Thursday, August 7, 2025

The Hypocrisy

In the past few months an increasingly large amount of dirt has been revealed about the sexual assaults committed by singer Michael Taitt over the course of 20 years or more, particularly when he was the lead singer of the Newsboys (which he stepped down from just as the allegations started appearing). The most full accounts of these incidents have been reported at the Roys Report. From the way in which the people who were his victims or those who held the victims' confidence, it sounds like this was an "open secret" that many people near Taitt knew about, but it was kept from the public.

And that's... depressingly familiar.
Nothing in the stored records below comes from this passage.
-- ==== Sys2Proof/Certificates/Slice0/Obligations.lean ====
section
/-! DEFINITION. What is claimed of the model: statements for the provers, each citing the rules of spec/ that it
formalises or rests on. -/
open Sys2Proof Sys2Proof.Machine

/- Scalar instructions -/

/-- R277, R318, R324, R326, R332, R335, R361: the two-register operations complete with the listed 64-bit value in
g[D] (discarded for g0, R260), change nothing else and go on to PC + 8. Shift counts are taken modulo 64. -/
def Obligations.ScalarTwoRegister : Prop :=
  ∀ (s : State) (gd : Guard) (d a b : GReg), Issues s gd →
    let x := s.cur.rg a
    let y := s.cur.rg b
    Gives (exec (.add gd d a b) s) (fun t => RegStep s t d (x + y)) ∧
    Gives (exec (.sub gd d a b) s) (fun t => RegStep s t d (x - y)) ∧
    Gives (exec (.and gd d a b) s) (fun t => RegStep s t d (x &&& y)) ∧
    Gives (exec (.andn gd d a b) s) (fun t => RegStep s t d (x &&& ~~~y)) ∧
    Gives (exec (.or gd d a b) s) (fun t => RegStep s t d (x ||| y)) ∧
    Gives (exec (.xor gd d a b) s) (fun t => RegStep s t d (x ^^^ y)) ∧
    Gives (exec (.mul gd d a b) s) (fun t => RegStep s t d (BitVec.ofNat 64 (x.toNat * y.toNat))) ∧
    Gives (exec (.mulhu gd d a b) s) (fun t => RegStep s t d (BitVec.ofNat 64 (x.toNat * y.toNat / 2 ^ 64))) ∧
    Gives (exec (.mulh gd d a b) s) (fun t => RegStep s t d (BitVec.ofInt 64 ((x.toInt * y.toInt) / 2 ^ 64))) ∧
    Gives (exec (.max gd d a b) s) (fun t => RegStep s t d (BitVec.ofInt 64 (max x.toInt y.toInt))) ∧
    Gives (exec (.min gd d a b) s) (fun t => RegStep s t d (BitVec.ofInt 64 (min x.toInt y.toInt))) ∧
    Gives (exec (.maxu gd d a b) s) (fun t => RegStep s t d (BitVec.ofNat 64 (max x.toNat y.toNat))) ∧
    Gives (exec (.minu gd d a b) s) (fun t => RegStep s t d (BitVec.ofNat 64 (min x.toNat y.toNat))) ∧
    Gives (exec (.shl gd d a b) s) (fun t => RegStep s t d (BitVec.ofNat 64 (x.toNat * 2 ^ (y.toNat % 64)))) ∧
    Gives (exec (.shr gd d a b) s) (fun t => RegStep s t d (BitVec.ofNat 64 (x.toNat / 2 ^ (y.toNat % 64)))) ∧
    Gives (exec (.shra gd d a b) s) (fun t => RegStep s t d (BitVec.ofInt 64 (x.toInt / 2 ^ (y.toNat % 64))))

/-- R278, R301, R316, R331, R332, R326, R361: the operations of one register, an immediate or a predicate complete
with the listed value in g[D]; immediates of 32 bits are sign-extended, LIH keeps the low half. -/
def Obligations.ScalarImmediate : Prop :=
  ∀ (s : State) (gd : Guard) (d a b : GReg) (imm : W32) (sh : BitVec 6) (c : PNum) (width : ExtW) (sgn : Bool),
    Issues s gd →
    let x := s.cur.rg a
    let y := s.cur.rg b
    let i := imm.signExtend 64
    let bits := match width with | .b => 8 | .h => 16 | .w => 32
    Gives (exec (.addi gd d a imm) s) (fun t => RegStep s t d (x + i)) ∧
    Gives (exec (.andi gd d a imm) s) (fun t => RegStep s t d (x &&& i)) ∧
    Gives (exec (.ori gd d a imm) s) (fun t => RegStep s t d (x ||| i)) ∧
    Gives (exec (.xori gd d a imm) s) (fun t => RegStep s t d (x ^^^ i)) ∧
    Gives (exec (.shli gd d a sh) s) (fun t => RegStep s t d (BitVec.ofNat 64 (x.toNat * 2 ^ sh.toNat))) ∧
    Gives (exec (.shri gd d a sh) s) (fun t => RegStep s t d (BitVec.ofNat 64 (x.toNat / 2 ^ sh.toNat))) ∧
    Gives (exec (.shrai gd d a sh) s) (fun t => RegStep s t d (BitVec.ofInt 64 (x.toInt / 2 ^ sh.toNat))) ∧
    Gives (exec (.li gd d imm) s) (fun t => RegStep s t d i) ∧
    Gives (exec (.lih gd d a imm) s) (fun t => RegStep s t d (BitVec.ofNat 64 (imm.toNat * 2 ^ 32 + x.toNat % 2 ^ 32))) ∧
    Gives (exec (.ext gd d a width sgn) s) (fun t => RegStep s t d
      (if sgn then (x.setWidth bits).signExtend 64 else (x.setWidth bits).zeroExtend 64)) ∧
    Gives (exec (.sel gd d a b c) s) (fun t => RegStep s t d (if s.cur.rp c then x else y))

/-- R294, R327: CLZ writes the number of zero bits above the most significant set bit, 64 for 0; POPC writes the
number of set bits. -/
def Claims.BitCounts : Prop :=
  ∀ (s : State) (gd : Guard) (d a : GReg), Issues s gd →
    let x := s.cur.rg a
    Gives (exec (.clz gd d a) s) (fun t => ∃ n ≤ 64, RegStep s t d (BitVec.ofNat 64 n) ∧
      (∀ j, 64 - n ≤ j → j < 64 → x.getLsbD j = false) ∧ (n < 64 → x.getLsbD (63 - n) = true)) ∧
    Gives (exec (.popc gd d a) s) (fun t =>
      RegStep s t d (BitVec.ofNat 64 ((List.range 64).filter (fun j => x.getLsbD j)).length))

/-- R159, R296, R330: division truncates towards zero; by zero a quotient is all ones, a remainder the dividend, and
IDZ is set; the most negative value by -1 wraps. No other flag changes. -/
def Claims.Division : Prop :=
  ∀ (s : State) (gd : Guard) (d a b : GReg), Issues s gd →
    let x := s.cur.rg a
    let y := s.cur.rg b
    let fl := if y = 0 then fIDZ else 0
    Gives (exec (.div gd d a b) s) (fun t => RegFlagStep s t d
      (if y = 0 then BitVec.allOnes 64 else BitVec.ofInt 64 (Int.tdiv x.toInt y.toInt)) fl) ∧
    Gives (exec (.divu gd d a b) s) (fun t => RegFlagStep s t d
      (if y = 0 then BitVec.allOnes 64 else BitVec.ofNat 64 (x.toNat / y.toNat)) fl) ∧
    Gives (exec (.rem gd d a b) s) (fun t => RegFlagStep s t d
      (if y = 0 then x else BitVec.ofInt 64 (Int.tmod x.toInt y.toInt)) fl) ∧
    Gives (exec (.remu gd d a b) s) (fun t => RegFlagStep s t d
      (if y = 0 then x else BitVec.ofNat 64 (x.toNat % y.toNat)) fl)

/-- R295, R321, R328: CMP and CMPI write the comparison to p[D]; PSET and MLOG write SUB[2a + b] of the two source
bits, MLOG lane by lane. -/
def Obligations.PredicatesAndMasks : Prop :=
  ∀ (s : State) (gd : Guard) (d p q : PNum) (a b : GReg) (cond : Cond) (imm : W32) (md ma mb : MNum) (tbl : BitVec 4),
    Issues s gd →
    let holds (x y : W64) : Bool := match cond with
      | .eq => decide (x = y)
      | .ne => decide (x ≠ y)
      | .lt => decide (x.toInt < y.toInt)
      | .ge => decide (y.toInt ≤ x.toInt)
      | .ltu => decide (x.toNat < y.toNat)
      | .geu => decide (y.toNat ≤ x.toNat)
    let table (u v : Bool) : Bool := tbl.getLsbD (2 * u.toNat + v.toNat)
    Gives (exec (.cmp gd d a b cond) s) (fun t => PredStep s t d (holds (s.cur.rg a) (s.cur.rg b))) ∧
    Gives (exec (.cmpi gd d a cond imm) s) (fun t => PredStep s t d (holds (s.cur.rg a) (imm.signExtend 64))) ∧
    Gives (exec (.pset gd d p q tbl) s) (fun t => PredStep s t d (table (s.cur.rp p) (s.cur.rp q))) ∧
    Gives (exec (.mlog gd md ma mb tbl) s) (fun t => ∃ x, MaskStep s t md x 0 ∧
      ∀ i < 128, x.getLsbD i = table ((s.cur.rm ma).getLsbD i) ((s.cur.rm mb).getLsbD i))

/-- R257, R290, R307, R317, R325: BR and BRL go to PC + 8 × offset, JR and JRL to g[A] + offset where that is a
multiple of 8; BRL and JRL link PC + 8 in g63, taken after the target is formed; LOOP decrements and branches unless
the result is 0; NOP only moves on. -/
def Obligations.ControlFlow : Prop :=
  ∀ (s : State) (gd : Guard) (a : GReg) (off : W32), Issues s gd →
    let near := s.cur.pc + 8 * off.signExtend 64
    let far := s.cur.rg a + off.signExtend 64
    let v := s.cur.rg a - 1
    let links (t : State) (pc : W64) : Prop :=
      t.cur.rg 63#6 = s.cur.pc + 8 ∧ (∀ r, r ≠ 63#6 → t.cur.rg r = s.cur.rg r) ∧
      t.cur = { s.cur with g := t.cur.g, pc := pc, wait := .none } ∧ OnlyCur s t
    Gives (exec (.br gd off) s) (fun t => PcStep s t near) ∧
    Gives (exec (.brl gd off) s) (fun t => links t near) ∧
    (far.toNat % 8 = 0 → Gives (exec (.jr gd a off) s) (fun t => PcStep s t far)) ∧
    (far.toNat % 8 = 0 → Gives (exec (.jrl gd a off) s) (fun t => links t far)) ∧
    Gives (exec (.loop gd a off) s) (fun t => t.cur.rg a = (if a = 0#6 then 0 else v) ∧
      (∀ r, r ≠ a → t.cur.rg r = s.cur.rg r) ∧
      t.cur = { s.cur with g := t.cur.g, pc := if v = 0 then s.cur.pc + 8 else near, wait := .none } ∧ OnlyCur s t) ∧
    Gives (exec (.nop gd) s) (fun t => PcStep s t (s.cur.pc + 8))

/-- R257, R214: a JR or JRL whose target is not a multiple of 8 traps with ALIGN, TADDR the target, access kind 3; it
neither branches nor links. -/
def Claims.JumpAlignment : Prop :=
  ∀ (s : State) (gd : Guard) (a : GReg) (off : W32), Issues s gd → HandlerReady s →
    let far := s.cur.rg a + off.signExtend 64
    far.toNat % 8 ≠ 0 →
    Gives (exec (.jr gd a off) s) (fun t => TrapStep s t (wordOf (.jr gd a off)) 0x03 far 3) ∧
    Gives (exec (.jrl gd a off) s) (fun t => TrapStep s t (wordOf (.jrl gd a off)) 0x03 far 3)

/-- R213, R214, R336, R339: SYS traps with its immediate in TDATA; TRAPF traps with AFLAGS AND AMASK where that is not
0, else only moves on. Taking a trap saves the PC, the word, the cause, TADDR and TDATA, sets SM and goes to TVEC. -/
def Claims.SoftwareTraps : Prop :=
  ∀ (s : State) (gd : Guard) (code : BitVec 28), Issues s gd → HandlerReady s →
    let f := s.cur.aflags &&& s.cur.amask
    Gives (exec (.sys gd code) s) (fun t => TrapStep s t (wordOf (.sys gd code)) 0x0D 0 (code.zeroExtend 64)) ∧
    Gives (exec (.trapf gd) s) (fun t =>
      if f = 0 then PcStep s t (s.cur.pc + 8) else TrapStep s t (wordOf (.trapf gd)) 0x0C 0 f)

/-- R299: ERET in supervisor mode sets SM to 0 and goes to TPC; no other register changes. -/
def Claims.EretReturns : Prop :=
  ∀ (s : State) (gd : Guard), Issues s gd → s.cur.sm = true →
    Gives (exec (.eret gd) s) (fun t =>
      t.cur = { s.cur with sm := false, pc := s.cur.tpc, wait := .none } ∧ OnlyCur s t)

/-- R299, R329, R219, R261 step 4: in user mode ERET, QMARK, and MFC and MTC of numbers 0x100 and above trap with PRIV
into the handler; TDATA is the register number for MFC and MTC, else 0. -/
def Claims.PrivilegeTraps : Prop :=
  ∀ (s : State) (gd : Guard) (mask : BitVec 6) (d a : GReg) (num : BitVec 12), Issues s gd → HandlerReady s →
    Gives (exec (.eret gd) s) (fun t => TrapStep s t (wordOf (.eret gd)) 0x02 0 0) ∧
    Gives (exec (.qmark gd mask) s) (fun t => TrapStep s t (wordOf (.qmark gd mask)) 0x02 0 0) ∧
    (0x100 ≤ num.toNat →
      Gives (exec (.mfc gd d num) s) (fun t => TrapStep s t (wordOf (.mfc gd d num)) 0x02 0 (num.zeroExtend 64)) ∧
      Gives (exec (.mtc gd a num) s) (fun t => TrapStep s t (wordOf (.mtc gd a num)) 0x02 0 (num.zeroExtend 64)))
So often when a Christian leader of any type (singer, pastor, etc.) has their scandals made public, we find out there was some kind of cover-up going on. Sometimes the victims themselves don't want the incidents to be made public or the leader's entourage/ministry board work hard to keep the allegations from coming to light for fear of what it would do to the leader's ministry; despite the obvious hypocrisy at play, it's seen as better to accept and conceal the leader's sins rather than confess their sins and repent.

It reminded me of Michael English. Back when I was obsessed with Christian music, watching Christian music videos nearly all day long (back when there was the 24-hour Christian 'Z' music channel) and reading every magazine with at the very least a column on the subject, I absorbed a lot in those pre-internet days. Yet I didn't know what went on to Michael English; for a while, he was a really big rising name in Christian music, his video played all the time, he won four Dove Awards, then he disappeared in 1994.

I didn't find out what had happened to him until he popped up on an episode of Entertainment Tonight in 1996; while promoting his new career as a "secular" music artist, ET went over his past and I learned for the first time that in 1994 - just a week after he won all those Dove Awards - he returned the awards and revealed he'd been having an extra-marital affair.

What amazed me was that it was like a different kind of cover-up took effect; he was basically erased from Christian music. I didn't read so much as an angry editorial denouncing him (though I'm certain many must have been written at the time). Instead, his music and videos were taken out of circulation and no one talked about him.

All of which makes me think, we Christians are the worst at talking about sin. We might be willing to concede that, "oh, yeah, we're all sinners." But if you're a sinner - and a very public figure in the church - then your choice seems to either take the English path-- be "ghosted" by your fellow Christians -- or take the Taitt path-- widen the circle of sinners by enlisting conspirators to cover-up for you until it's inevitably made public.

Maybe if we didn't "ghost" people who own up publicly about their sins, we wouldn't think it necessary to form vast conspiracies to "protect" the public from learning about popular people's frailties. But as it is, these cover-ups do real harm to the mission of the church by taking one man's sin and expanding it to corporate size. To an outsider, it must seem that we're all hypocrites who claim to be sinless, yet full of leaders who are constantly being exposed as having committed acts that anyone else would be prosecuted for.